*GOAL OF THE EXERCISE:* Restrict the output to the lines below starting at the one that contains "and cache cleared, the" and ending at the one that contains "R600, R601). The", and restate them word for word, both ends included.

*DATA:*

※

-- ==== Sys2Proof/Decode.lean ====
section
/-! DEFINITION. The decoder (spec 30_encoding.md R170 to R198), total on every word, and the encoder, from the same
format tables. A word of the undefined space decodes to the undefined instruction (R196); a refused word (R17)
decodes to its instruction, which its meaning then refuses by name. -/

namespace Sys2Proof

/-- Why bytes are no instruction. -/
inductive DecodeError where
  /-- Fewer than the four bytes of an instruction (R170). -/
  | truncated
  deriving DecidableEq, Repr

/-- Condition field values (R172); `1111` is none (R171). -/
def Cond.ofCode (n : Nat) : Option Cond :=
  match n with
  | 0 => some .eq
  | 1 => some .ne
  | 2 => some .cs
  | 3 => some .cc
  | 4 => some .mi
  | 5 => some .pl
  | 6 => some .vs
  | 7 => some .vc
  | 8 => some .hi
  | 9 => some .ls
  | 10 => some .ge
  | 11 => some .lt
  | 12 => some .gt
  | 13 => some .le
  | 14 => some .al
  | _ => none

/-- The condition field (R172). -/
def Cond.code : Cond → Nat
  | .eq => 0
  | .ne => 1
  | .cs => 2
  | .cc => 3
  | .mi => 4
  | .pl => 5
  | .vs => 6
  | .vc => 7
  | .hi => 8
  | .ls => 9
  | .ge => 10
  | .lt => 11
  | .gt => 12
  | .le => 13
  | .al => 14

/-- The shift type field (R178). -/
def ShiftType.ofBits (b : BitVec 2) : ShiftType :=
  if b = 0b00#2 then .lsl else if b = 0b01#2 then .lsr else if b = 0b10#2 then .asr else .ror

/-- The shift type field (R178). -/
def ShiftType.code : ShiftType → Nat
  | .lsl => 0
  | .lsr => 1
  | .asr => 2
  | .ror => 3

/-- A register field whose lowest bit is bit `lo` (R195). -/
def regAt (w : Word) (lo : Nat) : Reg := ⟨(w.extractLsb' lo 4).toNat, (w.extractLsb' lo 4).isLt⟩

/-- A coprocessor number field (R185). -/
def cpAt (w : Word) : Fin 16 := regAt w 8

/-- Class 1 of R173. -/
def isBranch (w : Word) : Bool := w.extractLsb' 25 3 == 0b101#3

/-- Class 2 of R173. -/
def isSwi (w : Word) : Bool := w.extractLsb' 24 4 == 0b1111#4

/-- Class 3 of R173. -/
def isMultiply (w : Word) : Bool := w.extractLsb' 24 4 == 0b0000#4 && w.extractLsb' 4 4 == 0b1001#4

/-- Class 4 of R173, with its two exclusions. -/
def isDataProcessing (w : Word) : Bool :=
  w.extractLsb' 26 2 == 0b00#2 && !(!w.getLsbD 25 && w.getLsbD 7 && w.getLsbD 4) &&
    !(w.extractLsb' 23 2 == 0b10#2 && !w.getLsbD 20)

/-- Class 5 of R173, with its exclusion. -/
def isSingleTransfer (w : Word) : Bool :=
  w.extractLsb' 26 2 == 0b01#2 && !(w.getLsbD 25 && w.getLsbD 4)

/-- Class 6 of R173. -/
def isHalfTransfer (w : Word) : Bool :=
  w.extractLsb' 25 3 == 0b000#3 && w.getLsbD 7 && w.getLsbD 4 && w.extractLsb' 5 2 != 0b00#2

/-- Class 7 of R173. -/
def isBlockTransfer (w : Word) : Bool := w.extractLsb' 25 3 == 0b100#3

/-- Class 8 of R173. -/
def isSwap (w : Word) : Bool :=
  w.extractLsb' 23 5 == 0b00010#5 && w.extractLsb' 20 2 == 0b00#2 && w.extractLsb' 4 8 == 0b00001001#8

/-- Class 9 of R173. -/
def isMrs (w : Word) : Bool :=
  w.extractLsb' 23 5 == 0b00010#5 && w.extractLsb' 16 6 == 0b001111#6 && w.extractLsb' 0 12 == 0#12

/-- Class 10 of R173, register form. -/
def isMsrReg (w : Word) : Bool :=
  w.extractLsb' 23 5 == 0b00010#5 && w.extractLsb' 20 2 == 0b10#2 && w.extractLsb' 4 12 == 0b111100000000#12

/-- Class 10 of R173, immediate form. -/
def isMsrImm (w : Word) : Bool :=
  w.extractLsb' 23 5 == 0b00110#5 && w.extractLsb' 20 2 == 0b10#2 && w.extractLsb' 12 4 == 0b1111#4

/-- Class 11 of R173. -/
def isCpOperation (w : Word) : Bool := w.extractLsb' 24 4 == 0b1110#4 && !w.getLsbD 4

/-- Class 12 of R173. -/
def isCpTransfer (w : Word) : Bool := w.extractLsb' 25 3 == 0b110#3

/-- Class 13 of R173. -/
def isCpRegister (w : Word) : Bool := w.extractLsb' 24 4 == 0b1110#4 && w.getLsbD 4

/-- The operand field of a data-processing word (R178). -/
def operand2Of (w : Word) : Operand2 :=
  if w.getLsbD 25 then .imm (w.extractLsb' 8 4) (w.extractLsb' 0 8)
  else if w.getLsbD 4 then .regShift (regAt w 0) (.ofBits (w.extractLsb' 5 2)) (regAt w 8)
  else .immShift (regAt w 0) (.ofBits (w.extractLsb' 5 2)) (w.extractLsb' 7 5)

/-- The offset field of a single-word transfer (R179). -/
def offsetOf (w : Word) : Offset :=
  if w.getLsbD 25 then .reg (regAt w 0) (.ofBits (w.extractLsb' 5 2)) (w.extractLsb' 7 5)
  else .imm (w.extractLsb' 0 12)

/-- The offset fields of a half-word transfer (R180): `immH ++ immL` or `Rm`. -/
def halfOffsetOf (w : Word) : HalfOffset :=
  if w.getLsbD 22 then .imm (BitVec.ofNat 8 ((w.extractLsb' 8 4).toNat * 16 + (w.extractLsb' 0 4).toNat))
  else .reg (w.extractLsb' 8 4) (regAt w 0)
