-- ==== Sys2Proof/Machine/Flags.lean ====
section
/-! DEFINITION. Condition evaluation, the ALU and the flag rules (spec 41_alu_shifter.md R260, R280 to R293,
44_multiply.md R386). -/

namespace Sys2Proof.Machine

/-- `CondPassed` (R260). -/
def condPassed (c : Cond) (p : Psr) : Bool :=
  match c with
  | .eq => p.z
  | .ne => !p.z
  | .cs => p.c
  | .cc => !p.c
  | .mi => p.n
  | .pl => !p.n
  | .vs => p.v
  | .vc => !p.v
  | .hi => p.c && !p.z
  | .ls => !p.c || p.z
  | .ge => p.n == p.v
  | .lt => p.n != p.v
  | .gt => !p.z && p.n == p.v
  | .le => p.z || p.n != p.v
  | .al => true

/-- What `AddWithCarry` returns (R281). -/
structure Sum where
  result   : Word
  carry    : Bool
  overflow : Bool
  deriving DecidableEq, Repr

/-- `AddWithCarry` (R281). -/
def addWithCarry (a b : Word) (cin : Bool) : Sum :=
  let u := a.toNat + b.toNat + cin.toNat
  let s := a.toInt + b.toInt + cin.toNat
  let result := BitVec.ofNat 32 u
  { result := result, carry := 2 ^ 32 ≤ u, overflow := result.toInt != s }

/-- The arithmetic operations as sums (R280); none for a logical operation. -/
def aluSum (op : AluOp) (a b : Word) (c : Bool) : Option Sum :=
  match op with
  | .sub => some (addWithCarry a (~~~b) true)
  | .rsb => some (addWithCarry b (~~~a) true)
  | .add => some (addWithCarry a b false)
  | .adc => some (addWithCarry a b c)
  | .sbc => some (addWithCarry a (~~~b) c)
  | .rsc => some (addWithCarry b (~~~a) c)
  | .cmp => some (addWithCarry a (~~~b) true)
  | .cmn => some (addWithCarry a b false)
  | .and => none
  | .eor => none
  | .tst => none
  | .teq => none
  | .orr => none
  | .mov => none
  | .bic => none
  | .mvn => none
  | .passA => none
  | .passB => none

/-- The logical operations (R280). -/
def aluLogical (op : AluOp) (a b : Word) : Word :=
  match op with
  | .and => a &&& b
  | .eor => a ^^^ b
  | .tst => a &&& b
  | .teq => a ^^^ b
  | .orr => a ||| b
  | .mov => b
  | .bic => a &&& ~~~b
  | .mvn => ~~~b
  | .passA => a
  | .passB => b
  | .sub => 0
  | .rsb => 0
  | .add => 0
  | .adc => 0
  | .sbc => 0
  | .rsc => 0
  | .cmp => 0
  | .cmn => 0

/-- The ALU result (R280). -/
def aluResult (op : AluOp) (a b : Word) (c : Bool) : Word :=
  match aluSum op a b c with
  | some s => s.result
  | none => aluLogical op a b

/-- The flags after a data-processing operation that writes them (R290 to R292). -/
def aluFlags (op : AluOp) (a b : Word) (shC : Bool) (p : Psr) : Psr :=
  let r := aluResult op a b p.c
  match aluSum op a b p.c with
  | some s => { p with n := r.msb, z := r == 0, c := s.carry, v := s.overflow }
  | none => { p with n := r.msb, z := r == 0, c := shC }

/-- N and Z of a 32-bit product; C is the free bit drawn for it (44_multiply.md R386). -/
def mulFlags (r : Word) (freeC : Bool) (p : Psr) : Psr :=
  { p with n := r.msb, z := r == 0, c := freeC }

/-- N and Z of a 64-bit product; C and V are the free bits drawn for it (R386). -/
def longMulFlags (r : DWord) (freeC freeV : Bool) (p : Psr) : Psr :=
  { p with n := r.msb, z := r == 0, c := freeC, v := freeV }

end Sys2Proof.Machine
end

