-- ==== Sys2Proof/Machine/Step.lean ====
section
/-! DEFINITION. One step of the machine: a reset, an interrupt entry, or the next instruction. -/

namespace Sys2Proof.Machine

/-- The next instruction decoded and executed; one that was not fetched from memory faults (spec 20_memory.md R103,
40_sequencer.md R227, R229). -/
def executeNext (s : State) : Host.Outcome State Fault Refusal :=
  if s.pipe.next.ok then exec (decode s.pipe.next.word) (makeCurrent s) else .fault .fetchedOutsideMemory

/-- A step with the levels sampled (R229). -/
def runStep (s : State) : Host.Outcome State Fault Refusal :=
  match boundaryInterrupt (beginStep s) with
  | some e => .next (takeInterrupt e (beginStep s))
  | none => executeNext (beginStep s)

/-- One step (60_exceptions.md R558): a reset line first, then FIQ, IRQ, the instruction. -/
def step (s : State) : Host.Outcome State Fault Refusal :=
  if (sampleInput s).1 then .next (doReset (sampleInput s).2) else runStep (sampleInput s).2

/-- The state with an instruction placed where the next step fetches it (log entry 14). -/
def State.withFetchWord (s : State) (nbits w : Nat) : State := placeWord (BitVec.ofNat 32 (w % 2 ^ nbits)) s

end Sys2Proof.Machine
end

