/-- A reset line in a step resets the machine: Supervisor mode, both masks set, pc 0, latches, multiply unit, bus sequencer
and cache cleared, the seed recipe queued and every other control word free (10_state.md R80, 70_reset_and_hazards.md
R600, R601). The model's choices, which these rules do not say: at the instruction level the reset is taken at the
boundary, in place of the instruction (log entry 9), and memory, the parameters, the plug-ins, the events and the
samples to come are kept (log entry 19). The registers and SPSRs then hold the values of log entry 1, of which this
says nothing. -/
def Obligations.ResetLine : Prop :=
  ∀ (s : State) (x : Input) (rest : List Input), s.inputs = x :: rest → x.reset = true →
    ∃ t, step s = .next t ∧ t.pc = 0 ∧ t.cpsr.mode = .svc ∧ t.cpsr.i = true ∧ t.cpsr.f = true ∧
      t.irq = { prevNIRQ := true, prevNFIQ := true, irqPending := false, fiqPending := false } ∧
      t.cache = { lines := [], rr := [] } ∧ t.pipe.valid = false ∧ t.pipe.fetchAddr = 0 ∧ t.flushRequest = false ∧
      t.mul.sum = 0 ∧ t.mul.carry = 0 ∧ t.mul.bc = false ∧ t.mul.mr = 0 ∧ t.mul.k = 0 ∧ t.mul.md = 0 ∧
      queueWords t t.seq.curQ = [refill1Word, ipipeWord] ∧ t.seq.idx = 0 ∧ t.seq.nextQ = [] ∧
      (40 ≤ s.cfg.maxInstLen → poolForm t) ∧ t.bus.wstate = .normal ∧ t.bus.penalty = 0 ∧ t.bus.fill = [] ∧
      t.mem = s.mem ∧ t.cfg = s.cfg ∧ t.cpState = s.cpState ∧ t.periphWrites = s.periphWrites ∧ t.inputs = rest

/-! Registers and status -/

/-- The banks (10_state.md R34, R40, R60): R0 to R7 are one register in every mode; R8 to R12 have an FIQ copy alone; R13 and
R14 one per bank, User and System sharing; distinct names are distinct registers; R15 is none of them and reads as
`cur + 8`. -/
def Obligations.BankedRegisters : Prop :=
  (∀ (b b' : Bank) (i : Reg), i.val < 8 → phys b i = phys b' i) ∧
  (∀ (b : Bank) (i : Reg), 8 ≤ i.val → i.val < 13 → b ≠ .fiq → phys b i = phys .usr i ∧ phys .fiq i ≠ phys .usr i) ∧
  (∀ (b b' : Bank) (i : Reg), 13 ≤ i.val → i.val < 15 → (phys b i = phys b' i ↔ b = b')) ∧
  (∀ (b b' : Bank) (i j : Reg), i.val < 15 → phys b i = phys b' j → i = j) ∧
  modeBank .sys = modeBank .usr ∧ (∀ b, phys b 15 = none) ∧ (∀ s : State, readReg s 15 = s.pc + 8)

/-- The hardware's live and shadow banks: the swap of a mode switch keeps every physical register (10_state.md R43 to
R46). -/
def Obligations.BankSwapKeepsRegisters : Prop :=
  ∀ (old new : Mode) (f : BankedFile), physOf new (swapBanks old new f) = physOf old f

/-- A status register as a word: fields where R50 puts them, reserved bits and T zero, and back again; the seven mode
numbers are those of R30 and no other value is a mode (10_state.md R30, R31, R50). -/
def Obligations.StatusWordLayout : Prop :=
  (∀ p : Psr, (psrWord p).getLsbD 31 = p.n ∧ (psrWord p).getLsbD 30 = p.z ∧ (psrWord p).getLsbD 29 = p.c ∧
    (psrWord p).getLsbD 28 = p.v ∧ (psrWord p).getLsbD 7 = p.i ∧ (psrWord p).getLsbD 6 = p.f ∧
    (psrWord p).extractLsb' 0 5 = modeCode p.mode ∧ psrWord p &&& 0x0FFFFF20#32 = 0 ∧
    psrOfWord (psrWord p) p.mode = p) ∧
  modeCode .usr = 0x10 ∧ modeCode .fiq = 0x11 ∧ modeCode .irq = 0x12 ∧ modeCode .svc = 0x13 ∧ modeCode .abt = 0x17 ∧
  modeCode .und = 0x1B ∧ modeCode .sys = 0x1F ∧ (∀ (b : BitVec 5) (m : Mode), modeOfCode b = some m ↔ b = modeCode m)

/-- User mode is left through an exception alone, whatever the instruction (60_exceptions.md R571). -/
def Obligations.UserModeIsLeftByException : Prop :=
  ∀ (i : Instr) (s t : State), s.cpsr.mode = .usr → exec i s = .next t →
    t.cpsr.mode = .usr ∨
    ∃ e, isEntry e ∧ t.cpsr.mode = excMode e ∧ t.pc = vector e ∧ readSpsr t = some (psrWord s.cpsr) ∧
      t.cpsr.i = true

※

*RESULT:*
and cache cleared, the seed recipe queued and every other control word free (10_state.md R80, 70_reset_and_hazards.md
R600, R601). The model's choices, which these rules do not say: at the instruction level the reset is taken at the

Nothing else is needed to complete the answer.